Dycus was a hardware engineer at Oculus VR, where he worked on early prototypes of the Oculus Rift headset as well as the final consumer model that launched in 2016. He was hired in 2012. “I am a little disappointed I won’t make it to my 5 year Oculus anniversary — only 2.5 months away! Oh well,” he wrote in his Facebook post.
It sounds like Dycus is leaving under amicable term. He wrote that he’s leaving for a startup that, “really sounds like something I want to do,” though he doesn’t explicitly say where he’s going other than “to beautiful, sunny SoCal.”
Dycus was part of the original crew that started Oculus VR, long before it was purchased by Facebook for $2 billion. Some of that crew remains in place at Oculus — Nate Mitchell, Michael Antonov, and Brendan Iribe (seen above) are still with the company. The company’s founder and poster boy, Palmer Luckey, exited earlier this year following an anti-Clinton political donation controversy.
Matt Weinberger Business Insider
Though Dycus is leaving on seemingly amicable terms, the past year for Oculus VR was rife with trouble:
- The Oculus Rift headset launch was marred by shipment issues for some customers.
- Oculus VR (and, by extension, Facebook) was chastised by some gamers and developers for locking away games behind exclusivity deals.
- The company’s big retail push at Best Buy stores fizzled out when customers stopped using the demo headset on display.
- Founder and figurehead, Palmer Luckey, became embroiled in controversy when The Daily Beast revealed Luckey’s financial support of a group that described itself as, “We’ve proven that s***posting is powerful and meme magic is real.”
The next project from Oculus VR, an Oculus Rift that operates without the assistance of a powerful gaming PC, is currently in the works.

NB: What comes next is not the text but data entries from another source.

@[simp] theorem updSteward_mem : (s.updSteward p f).mem = s.mem := rfl
@[simp] theorem updSteward_full : (s.updSteward p f).full = s.full := rfl
@[simp] theorem updSteward_sat : (s.updSteward p f).sat = s.sat := rfl
@[simp] theorem updSteward_locks : (s.updSteward p f).locks = s.locks := rfl
@[simp] theorem updSteward_bars : (s.updSteward p f).bars = s.bars := rfl
@[simp] theorem updSteward_barFaults : (s.updSteward p f).barFaults = s.barFaults := rfl
@[simp] theorem updSteward_rings : (s.updSteward p f).rings = s.rings := rfl
@[simp] theorem updSteward_ecc : (s.updSteward p f).ecc = s.ecc := rfl
@[simp] theorem updSteward_ctxs : (s.updSteward p f).ctxs = s.ctxs := rfl
@[simp] theorem updSteward_groups : (s.updSteward p f).groups = s.groups := rfl
@[simp] theorem updSteward_blocks : (s.updSteward p f).blocks = s.blocks := rfl
@[simp] theorem updSteward_tasks : (s.updSteward p f).tasks = s.tasks := rfl
@[simp] theorem updSteward_gens : (s.updSteward p f).gens = s.gens := rfl
@[simp] theorem updSteward_launches : (s.updSteward p f).launches = s.launches := rfl
@[simp] theorem updSteward_parts : (s.updSteward p f).parts = s.parts := rfl
@[simp] theorem updSteward_traces : (s.updSteward p f).traces = s.traces := rfl
@[simp] theorem updSteward_cores : (s.updSteward p f).cores = s.cores := rfl
@[simp] theorem updSteward_faults : (s.updSteward p f).faults = s.faults := rfl
@[simp] theorem updSteward_faultQ : (s.updSteward p f).faultQ = s.faultQ := rfl
@[simp] theorem updSteward_stewards : (s.updSteward p f).stewards = s.stewards.set p (f (s.steward p)) := rfl
@[simp] theorem updSteward_slots : (s.updSteward p f).slots = s.slots := rfl
@[simp] theorem updSteward_ops : (s.updSteward p f).ops = s.ops := rfl
@[simp] theorem updSteward_sac : (s.updSteward p f).sac = s.sac := rfl
@[simp] theorem updSteward_panels : (s.updSteward p f).panels = s.panels := rfl
@[simp] theorem updSteward_links : (s.updSteward p f).links = s.links := rfl
@[simp] theorem updSteward_gangs : (s.updSteward p f).gangs = s.gangs := rfl
@[simp] theorem updSteward_collCount : (s.updSteward p f).collCount = s.collCount := rfl
@[simp] theorem updSteward_collIn : (s.updSteward p f).collIn = s.collIn := rfl
@[simp] theorem updSteward_collDone : (s.updSteward p f).collDone = s.collDone := rfl
@[simp] theorem updSteward_images : (s.updSteward p f).images = s.images := rfl
@[simp] theorem updSteward_held : (s.updSteward p f).held = s.held := rfl
@[simp] theorem updSteward_elogHead : (s.updSteward p f).elogHead = s.elogHead := rfl
@[simp] theorem updSteward_linkTimeout : (s.updSteward p f).linkTimeout = s.linkTimeout := rfl
@[simp] theorem updSteward_time : (s.updSteward p f).time = s.time := rfl
@[simp] theorem updSteward_dev : (s.updSteward p f).dev = s.dev := rfl
@[simp] theorem updSteward_boot : (s.updSteward p f).boot = s.boot := rfl
@[simp] theorem updSteward_host : (s.updSteward p f).host = s.host := rfl
@[simp] theorem updSteward_nextOp : (s.updSteward p f).nextOp = s.nextOp := rfl
@[simp] theorem updSteward_seq : (s.updSteward p f).seq = s.seq := rfl
@[simp] theorem updSteward_free : (s.updSteward p f).free = s.free := rfl
@[simp] theorem updSteward_turn : (s.updSteward p f).turn = s.turn := rfl
@[simp] theorem updSteward_inputs : (s.updSteward p f).inputs = s.inputs := rfl
@[simp] theorem updSteward_issue : (s.updSteward p f).issue = s.issue := rfl

end

section

variable (s : State) (p : Nat) (f : Panel → Panel)

@[simp] theorem updPanel_mem : (s.updPanel p f).mem = s.mem := rfl
@[simp] theorem updPanel_full : (s.updPanel p f).full = s.full := rfl
@[simp] theorem updPanel_sat : (s.updPanel p f).sat = s.sat := rfl
@[simp] theorem updPanel_locks : (s.updPanel p f).locks = s.locks := rfl
@[simp] theorem updPanel_bars : (s.updPanel p f).bars = s.bars := rfl
@[simp] theorem updPanel_barFaults : (s.updPanel p f).barFaults = s.barFaults := rfl
@[simp] theorem updPanel_rings : (s.updPanel p f).rings = s.rings := rfl
@[simp] theorem updPanel_ecc : (s.updPanel p f).ecc = s.ecc := rfl
@[simp] theorem updPanel_ctxs : (s.updPanel p f).ctxs = s.ctxs := rfl
@[simp] theorem updPanel_groups : (s.updPanel p f).groups = s.groups := rfl
@[simp] theorem updPanel_blocks : (s.updPanel p f).blocks = s.blocks := rfl
@[simp] theorem updPanel_tasks : (s.updPanel p f).tasks = s.tasks := rfl
@[simp] theorem updPanel_gens : (s.updPanel p f).gens = s.gens := rfl
@[simp] theorem updPanel_launches : (s.updPanel p f).launches = s.launches := rfl
@[simp] theorem updPanel_parts : (s.updPanel p f).parts = s.parts := rfl
@[simp] theorem updPanel_traces : (s.updPanel p f).traces = s.traces := rfl
@[simp] theorem updPanel_cores : (s.updPanel p f).cores = s.cores := rfl
@[simp] theorem updPanel_faults : (s.updPanel p f).faults = s.faults := rfl
@[simp] theorem updPanel_faultQ : (s.updPanel p f).faultQ = s.faultQ := rfl
@[simp] theorem updPanel_stewards : (s.updPanel p f).stewards = s.stewards := rfl
@[simp] theorem updPanel_slots : (s.updPanel p f).slots = s.slots := rfl
@[simp] theorem updPanel_ops : (s.updPanel p f).ops = s.ops := rfl
@[simp] theorem updPanel_sac : (s.updPanel p f).sac = s.sac := rfl
@[simp] theorem updPanel_panels : (s.updPanel p f).panels = s.panels.set p (f (s.panel p)) := rfl
@[simp] theorem updPanel_links : (s.updPanel p f).links = s.links := rfl
@[simp] theorem updPanel_gangs : (s.updPanel p f).gangs = s.gangs := rfl
@[simp] theorem updPanel_collCount : (s.updPanel p f).collCount = s.collCount := rfl
@[simp] theorem updPanel_collIn : (s.updPanel p f).collIn = s.collIn := rfl
@[simp] theorem updPanel_collDone : (s.updPanel p f).collDone = s.collDone := rfl
@[simp] theorem updPanel_images : (s.updPanel p f).images = s.images := rfl
@[simp] theorem updPanel_held : (s.updPanel p f).held = s.held := rfl
@[simp] theorem updPanel_elogHead : (s.updPanel p f).elogHead = s.elogHead := rfl
@[simp] theorem updPanel_linkTimeout : (s.updPanel p f).linkTimeout = s.linkTimeout := rfl
@[simp] theorem updPanel_time : (s.updPanel p f).time = s.time := rfl
@[simp] theorem updPanel_dev : (s.updPanel p f).dev = s.dev := rfl
@[simp] theorem updPanel_boot : (s.updPanel p f).boot = s.boot := rfl
@[simp] theorem updPanel_host : (s.updPanel p f).host = s.host := rfl
@[simp] theorem updPanel_nextOp : (s.updPanel p f).nextOp = s.nextOp := rfl
@[simp] theorem updPanel_seq : (s.updPanel p f).seq = s.seq := rfl
@[simp] theorem updPanel_free : (s.updPanel p f).free = s.free := rfl
@[simp] theorem updPanel_turn : (s.updPanel p f).turn = s.turn := rfl
@[simp] theorem updPanel_inputs : (s.updPanel p f).inputs = s.inputs := rfl
@[simp] theorem updPanel_issue : (s.updPanel p f).issue = s.issue := rfl

end

section

variable (s : State) (o : Op)

@[simp] theorem addOp_mem : (s.addOp o).mem = s.mem := rfl
@[simp] theorem addOp_full : (s.addOp o).full = s.full := rfl
@[simp] theorem addOp_sat : (s.addOp o).sat = s.sat := rfl
@[simp] theorem addOp_locks : (s.addOp o).locks = s.locks := rfl
@[simp] theorem addOp_bars : (s.addOp o).bars = s.bars := rfl
@[simp] theorem addOp_barFaults : (s.addOp o).barFaults = s.barFaults := rfl
@[simp] theorem addOp_rings : (s.addOp o).rings = s.rings := rfl
@[simp] theorem addOp_ecc : (s.addOp o).ecc = s.ecc := rfl
@[simp] theorem addOp_ctxs : (s.addOp o).ctxs = s.ctxs := rfl
@[simp] theorem addOp_groups : (s.addOp o).groups = s.groups := rfl
@[simp] theorem addOp_blocks : (s.addOp o).blocks = s.blocks := rfl
@[simp] theorem addOp_tasks : (s.addOp o).tasks = s.tasks := rfl
@[simp] theorem addOp_gens : (s.addOp o).gens = s.gens := rfl
@[simp] theorem addOp_launches : (s.addOp o).launches = s.launches := rfl
@[simp] theorem addOp_parts : (s.addOp o).parts = s.parts := rfl
@[simp] theorem addOp_traces : (s.addOp o).traces = s.traces := rfl
@[simp] theorem addOp_cores : (s.addOp o).cores = s.cores := rfl
@[simp] theorem addOp_faults : (s.addOp o).faults = s.faults := rfl
@[simp] theorem addOp_faultQ : (s.addOp o).faultQ = s.faultQ := rfl
@[simp] theorem addOp_stewards : (s.addOp o).stewards = s.stewards := rfl
@[simp] theorem addOp_slots : (s.addOp o).slots = s.slots := rfl
@[simp] theorem addOp_ops : (s.addOp o).ops = s.ops.set s.nextOp o := rfl
@[simp] theorem addOp_sac : (s.addOp o).sac = s.sac := rfl
@[simp] theorem addOp_panels : (s.addOp o).panels = s.panels := rfl
@[simp] theorem addOp_links : (s.addOp o).links = s.links := rfl
@[simp] theorem addOp_gangs : (s.addOp o).gangs = s.gangs := rfl
@[simp] theorem addOp_collCount : (s.addOp o).collCount = s.collCount := rfl
@[simp] theorem addOp_collIn : (s.addOp o).collIn = s.collIn := rfl
@[simp] theorem addOp_collDone : (s.addOp o).collDone = s.collDone := rfl
@[simp] theorem addOp_images : (s.addOp o).images = s.images := rfl
@[simp] theorem addOp_held : (s.addOp o).held = s.held := rfl
@[simp] theorem addOp_elogHead : (s.addOp o).elogHead = s.elogHead := rfl
@[simp] theorem addOp_linkTimeout : (s.addOp o).linkTimeout = s.linkTimeout := rfl
@[simp] theorem addOp_time : (s.addOp o).time = s.time := rfl
@[simp] theorem addOp_dev : (s.addOp o).dev = s.dev := rfl
@[simp] theorem addOp_boot : (s.addOp o).boot = s.boot := rfl
@[simp] theorem addOp_host : (s.addOp o).host = s.host := rfl
@[simp] theorem addOp_nextOp : (s.addOp o).nextOp = s.nextOp + 1 := rfl
@[simp] theorem addOp_seq : (s.addOp o).seq = s.seq := rfl
@[simp] theorem addOp_free : (s.addOp o).free = s.free := rfl
@[simp] theorem addOp_turn : (s.addOp o).turn = s.turn := rfl
@[simp] theorem addOp_inputs : (s.addOp o).inputs = s.inputs := rfl
@[simp] theorem addOp_issue : (s.addOp o).issue = s.issue := rfl

end

section

variable (s : State) (k : Nat)

@[simp] theorem dropOp_mem : (s.dropOp k).mem = s.mem := rfl
@[simp] theorem dropOp_full : (s.dropOp k).full = s.full := rfl
@[simp] theorem dropOp_sat : (s.dropOp k).sat = s.sat := rfl
@[simp] theorem dropOp_locks : (s.dropOp k).locks = s.locks := rfl
@[simp] theorem dropOp_bars : (s.dropOp k).bars = s.bars := rfl
@[simp] theorem dropOp_barFaults : (s.dropOp k).barFaults = s.barFaults := rfl
@[simp] theorem dropOp_rings : (s.dropOp k).rings = s.rings := rfl
@[simp] theorem dropOp_ecc : (s.dropOp k).ecc = s.ecc := rfl
@[simp] theorem dropOp_ctxs : (s.dropOp k).ctxs = s.ctxs := rfl
@[simp] theorem dropOp_groups : (s.dropOp k).groups = s.groups := rfl
@[simp] theorem dropOp_blocks : (s.dropOp k).blocks = s.blocks := rfl
@[simp] theorem dropOp_tasks : (s.dropOp k).tasks = s.tasks := rfl
@[simp] theorem dropOp_gens : (s.dropOp k).gens = s.gens := rfl
@[simp] theorem dropOp_launches : (s.dropOp k).launches = s.launches := rfl
@[simp] theorem dropOp_parts : (s.dropOp k).parts = s.parts := rfl
@[simp] theorem dropOp_traces : (s.dropOp k).traces = s.traces := rfl
@[simp] theorem dropOp_cores : (s.dropOp k).cores = s.cores := rfl
@[simp] theorem dropOp_faults : (s.dropOp k).faults = s.faults := rfl
@[simp] theorem dropOp_faultQ : (s.dropOp k).faultQ = s.faultQ := rfl
@[simp] theorem dropOp_stewards : (s.dropOp k).stewards = s.stewards := rfl
@[simp] theorem dropOp_slots : (s.dropOp k).slots = s.slots := rfl
@[simp] theorem dropOp_ops : (s.dropOp k).ops = s.ops.erase k := rfl
@[simp] theorem dropOp_sac : (s.dropOp k).sac = s.sac := rfl
@[simp] theorem dropOp_panels : (s.dropOp k).panels = s.panels := rfl
@[simp] theorem dropOp_links : (s.dropOp k).links = s.links := rfl
@[simp] theorem dropOp_gangs : (s.dropOp k).gangs = s.gangs := rfl
@[simp] theorem dropOp_collCount : (s.dropOp k).collCount = s.collCount := rfl
@[simp] theorem dropOp_collIn : (s.dropOp k).collIn = s.collIn := rfl
@[simp] theorem dropOp_collDone : (s.dropOp k).collDone = s.collDone := rfl
@[simp] theorem dropOp_images : (s.dropOp k).images = s.images := rfl
@[simp] theorem dropOp_held : (s.dropOp k).held = s.held := rfl
@[simp] theorem dropOp_elogHead : (s.dropOp k).elogHead = s.elogHead := rfl
@[simp] theorem dropOp_linkTimeout : (s.dropOp k).linkTimeout = s.linkTimeout := rfl
@[simp] theorem dropOp_time : (s.dropOp k).time = s.time := rfl
@[simp] theorem dropOp_dev : (s.dropOp k).dev = s.dev := rfl
@[simp] theorem dropOp_boot : (s.dropOp k).boot = s.boot := rfl
@[simp] theorem dropOp_host : (s.dropOp k).host = s.host := rfl
@[simp] theorem dropOp_nextOp : (s.dropOp k).nextOp = s.nextOp := rfl
@[simp] theorem dropOp_seq : (s.dropOp k).seq = s.seq := rfl
@[simp] theorem dropOp_free : (s.dropOp k).free = s.free := rfl
@[simp] theorem dropOp_turn : (s.dropOp k).turn = s.turn := rfl
@[simp] theorem dropOp_inputs : (s.dropOp k).inputs = s.inputs := rfl
@[simp] theorem dropOp_issue : (s.dropOp k).issue = s.issue := rfl

end

section

variable (s : State) (id : Nat) (p : Park) (scope : Nat)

It’s codenamed the “Santa Cruz” prototype, and it’s a bit of a step down from the experience offered on the first Oculus Rift. Instead of targeting so-called “high-end” virtual reality — the kind of VR powered by a powerful gaming PC or game console — the Santa Cruz prototype is aiming to compete with the likes of Samsung’s Gear VR and Google’s Daydream in the mobile VR space.